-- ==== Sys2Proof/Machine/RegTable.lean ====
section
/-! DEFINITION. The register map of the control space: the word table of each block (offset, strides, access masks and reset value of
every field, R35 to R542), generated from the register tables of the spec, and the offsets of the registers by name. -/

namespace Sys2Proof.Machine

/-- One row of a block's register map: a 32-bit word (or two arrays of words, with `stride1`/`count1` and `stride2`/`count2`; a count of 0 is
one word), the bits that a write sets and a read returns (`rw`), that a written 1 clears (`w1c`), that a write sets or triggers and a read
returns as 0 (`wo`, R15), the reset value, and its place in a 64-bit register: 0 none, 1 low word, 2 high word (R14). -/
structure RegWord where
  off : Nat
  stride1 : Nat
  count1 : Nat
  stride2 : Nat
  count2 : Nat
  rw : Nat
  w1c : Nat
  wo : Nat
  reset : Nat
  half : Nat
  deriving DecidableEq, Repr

==

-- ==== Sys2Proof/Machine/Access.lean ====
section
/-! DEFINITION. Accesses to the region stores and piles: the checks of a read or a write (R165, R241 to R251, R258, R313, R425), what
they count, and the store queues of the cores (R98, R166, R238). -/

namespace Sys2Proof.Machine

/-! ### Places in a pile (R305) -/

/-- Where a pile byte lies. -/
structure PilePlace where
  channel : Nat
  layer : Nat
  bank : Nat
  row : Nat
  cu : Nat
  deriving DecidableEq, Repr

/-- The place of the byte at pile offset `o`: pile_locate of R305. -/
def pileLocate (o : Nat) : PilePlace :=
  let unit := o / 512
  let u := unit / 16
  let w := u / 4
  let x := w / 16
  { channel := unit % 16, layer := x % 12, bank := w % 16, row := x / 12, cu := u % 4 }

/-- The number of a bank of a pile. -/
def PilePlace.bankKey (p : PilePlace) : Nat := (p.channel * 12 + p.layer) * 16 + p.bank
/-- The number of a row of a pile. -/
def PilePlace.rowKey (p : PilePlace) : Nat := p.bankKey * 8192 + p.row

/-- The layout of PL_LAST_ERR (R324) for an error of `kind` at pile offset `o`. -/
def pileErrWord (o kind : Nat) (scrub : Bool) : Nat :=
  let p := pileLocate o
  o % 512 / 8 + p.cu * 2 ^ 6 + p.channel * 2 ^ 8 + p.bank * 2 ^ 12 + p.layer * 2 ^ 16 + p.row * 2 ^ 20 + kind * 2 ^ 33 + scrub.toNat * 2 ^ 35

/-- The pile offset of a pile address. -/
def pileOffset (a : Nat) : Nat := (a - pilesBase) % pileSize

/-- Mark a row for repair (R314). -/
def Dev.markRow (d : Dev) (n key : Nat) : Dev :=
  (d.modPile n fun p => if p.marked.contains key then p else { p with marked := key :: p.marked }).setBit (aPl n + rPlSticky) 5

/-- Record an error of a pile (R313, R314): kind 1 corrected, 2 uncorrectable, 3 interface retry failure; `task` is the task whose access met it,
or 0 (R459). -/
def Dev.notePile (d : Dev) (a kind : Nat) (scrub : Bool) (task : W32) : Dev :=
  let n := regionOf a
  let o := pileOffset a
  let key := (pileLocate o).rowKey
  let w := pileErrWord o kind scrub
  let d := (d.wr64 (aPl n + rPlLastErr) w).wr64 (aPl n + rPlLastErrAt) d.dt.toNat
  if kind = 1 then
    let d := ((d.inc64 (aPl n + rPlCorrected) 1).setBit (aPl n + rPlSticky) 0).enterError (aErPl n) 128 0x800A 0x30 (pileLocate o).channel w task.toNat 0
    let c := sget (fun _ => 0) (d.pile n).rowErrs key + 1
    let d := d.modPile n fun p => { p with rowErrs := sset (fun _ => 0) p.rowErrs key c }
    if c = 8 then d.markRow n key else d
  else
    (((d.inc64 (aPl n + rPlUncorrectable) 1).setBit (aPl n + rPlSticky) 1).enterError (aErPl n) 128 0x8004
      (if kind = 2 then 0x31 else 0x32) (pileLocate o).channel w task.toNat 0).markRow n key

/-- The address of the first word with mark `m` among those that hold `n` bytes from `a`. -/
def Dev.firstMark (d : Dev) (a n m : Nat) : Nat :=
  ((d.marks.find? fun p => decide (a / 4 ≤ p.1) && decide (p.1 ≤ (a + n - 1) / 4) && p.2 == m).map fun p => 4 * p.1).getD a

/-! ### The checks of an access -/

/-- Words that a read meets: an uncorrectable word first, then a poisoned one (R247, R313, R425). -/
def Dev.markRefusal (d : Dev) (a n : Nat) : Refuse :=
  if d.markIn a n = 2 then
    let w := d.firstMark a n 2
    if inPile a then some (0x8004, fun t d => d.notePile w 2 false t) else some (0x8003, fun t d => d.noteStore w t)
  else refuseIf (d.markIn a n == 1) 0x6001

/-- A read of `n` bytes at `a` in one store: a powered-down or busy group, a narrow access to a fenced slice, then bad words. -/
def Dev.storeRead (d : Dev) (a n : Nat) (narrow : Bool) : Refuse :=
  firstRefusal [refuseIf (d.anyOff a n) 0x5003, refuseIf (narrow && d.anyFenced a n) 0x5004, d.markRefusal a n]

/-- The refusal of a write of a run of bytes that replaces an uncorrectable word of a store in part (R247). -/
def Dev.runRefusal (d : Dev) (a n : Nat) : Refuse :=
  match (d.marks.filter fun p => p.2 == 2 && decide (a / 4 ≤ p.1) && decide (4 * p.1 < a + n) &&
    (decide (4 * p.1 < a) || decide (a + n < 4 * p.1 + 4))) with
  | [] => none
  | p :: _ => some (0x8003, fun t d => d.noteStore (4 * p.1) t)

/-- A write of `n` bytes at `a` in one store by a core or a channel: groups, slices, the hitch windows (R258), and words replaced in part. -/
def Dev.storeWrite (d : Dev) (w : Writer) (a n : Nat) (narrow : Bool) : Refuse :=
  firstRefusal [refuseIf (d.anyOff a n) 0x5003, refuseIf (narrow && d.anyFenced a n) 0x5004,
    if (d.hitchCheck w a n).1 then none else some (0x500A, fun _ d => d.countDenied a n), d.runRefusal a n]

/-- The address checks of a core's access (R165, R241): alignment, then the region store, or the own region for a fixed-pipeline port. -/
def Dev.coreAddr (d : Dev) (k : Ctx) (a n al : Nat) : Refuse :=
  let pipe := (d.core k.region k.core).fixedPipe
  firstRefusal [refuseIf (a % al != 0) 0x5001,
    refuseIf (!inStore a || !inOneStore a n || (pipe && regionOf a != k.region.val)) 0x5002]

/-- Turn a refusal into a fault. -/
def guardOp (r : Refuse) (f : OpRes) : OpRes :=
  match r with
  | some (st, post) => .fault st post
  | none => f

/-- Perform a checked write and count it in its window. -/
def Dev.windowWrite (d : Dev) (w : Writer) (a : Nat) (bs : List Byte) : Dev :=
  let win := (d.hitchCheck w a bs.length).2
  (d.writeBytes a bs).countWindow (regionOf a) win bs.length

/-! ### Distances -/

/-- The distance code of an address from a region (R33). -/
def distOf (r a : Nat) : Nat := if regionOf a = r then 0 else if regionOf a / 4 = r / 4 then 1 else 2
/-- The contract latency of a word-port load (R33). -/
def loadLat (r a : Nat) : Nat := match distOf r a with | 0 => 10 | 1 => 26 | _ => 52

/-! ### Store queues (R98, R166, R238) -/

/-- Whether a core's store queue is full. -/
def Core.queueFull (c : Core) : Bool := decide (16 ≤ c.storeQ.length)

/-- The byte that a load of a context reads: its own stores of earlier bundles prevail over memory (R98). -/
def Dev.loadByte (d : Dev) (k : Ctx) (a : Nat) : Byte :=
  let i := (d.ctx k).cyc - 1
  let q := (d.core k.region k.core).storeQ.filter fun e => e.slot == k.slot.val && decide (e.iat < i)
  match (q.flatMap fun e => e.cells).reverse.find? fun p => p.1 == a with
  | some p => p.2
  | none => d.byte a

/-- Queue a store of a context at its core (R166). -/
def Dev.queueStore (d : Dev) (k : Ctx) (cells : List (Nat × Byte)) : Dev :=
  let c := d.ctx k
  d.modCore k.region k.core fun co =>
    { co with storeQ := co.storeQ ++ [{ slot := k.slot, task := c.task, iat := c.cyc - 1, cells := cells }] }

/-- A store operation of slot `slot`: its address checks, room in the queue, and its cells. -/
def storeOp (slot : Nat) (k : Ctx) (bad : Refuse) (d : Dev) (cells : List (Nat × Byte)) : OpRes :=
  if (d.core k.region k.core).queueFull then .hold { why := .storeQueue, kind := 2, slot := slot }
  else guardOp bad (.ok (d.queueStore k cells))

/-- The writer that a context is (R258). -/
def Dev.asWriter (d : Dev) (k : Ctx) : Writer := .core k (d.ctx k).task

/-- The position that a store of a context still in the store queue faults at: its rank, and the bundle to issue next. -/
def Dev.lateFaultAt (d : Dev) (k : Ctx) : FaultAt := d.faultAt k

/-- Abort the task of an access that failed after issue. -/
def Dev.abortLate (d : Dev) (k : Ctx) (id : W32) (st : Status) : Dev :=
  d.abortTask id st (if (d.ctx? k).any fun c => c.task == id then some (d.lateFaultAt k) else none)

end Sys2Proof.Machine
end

*Goal of the exercise:*
Reproduce verbatim the lines above, from the line with "load (R33). -/" through the line with "def Core.queueFull (c".

*Result for this exercise:*
/-- The contract latency of a word-port load (R33). -/
def loadLat (r a : Nat) : Nat := match distOf r a with | 0 => 10 | 1 => 26 | _ => 52

/-! ### Store queues (R98, R166, R238) -/

/-- Whether a core's store queue is full. -/
def Core.queueFull (c : Core) : Bool := decide (16 ≤ c.storeQ.length)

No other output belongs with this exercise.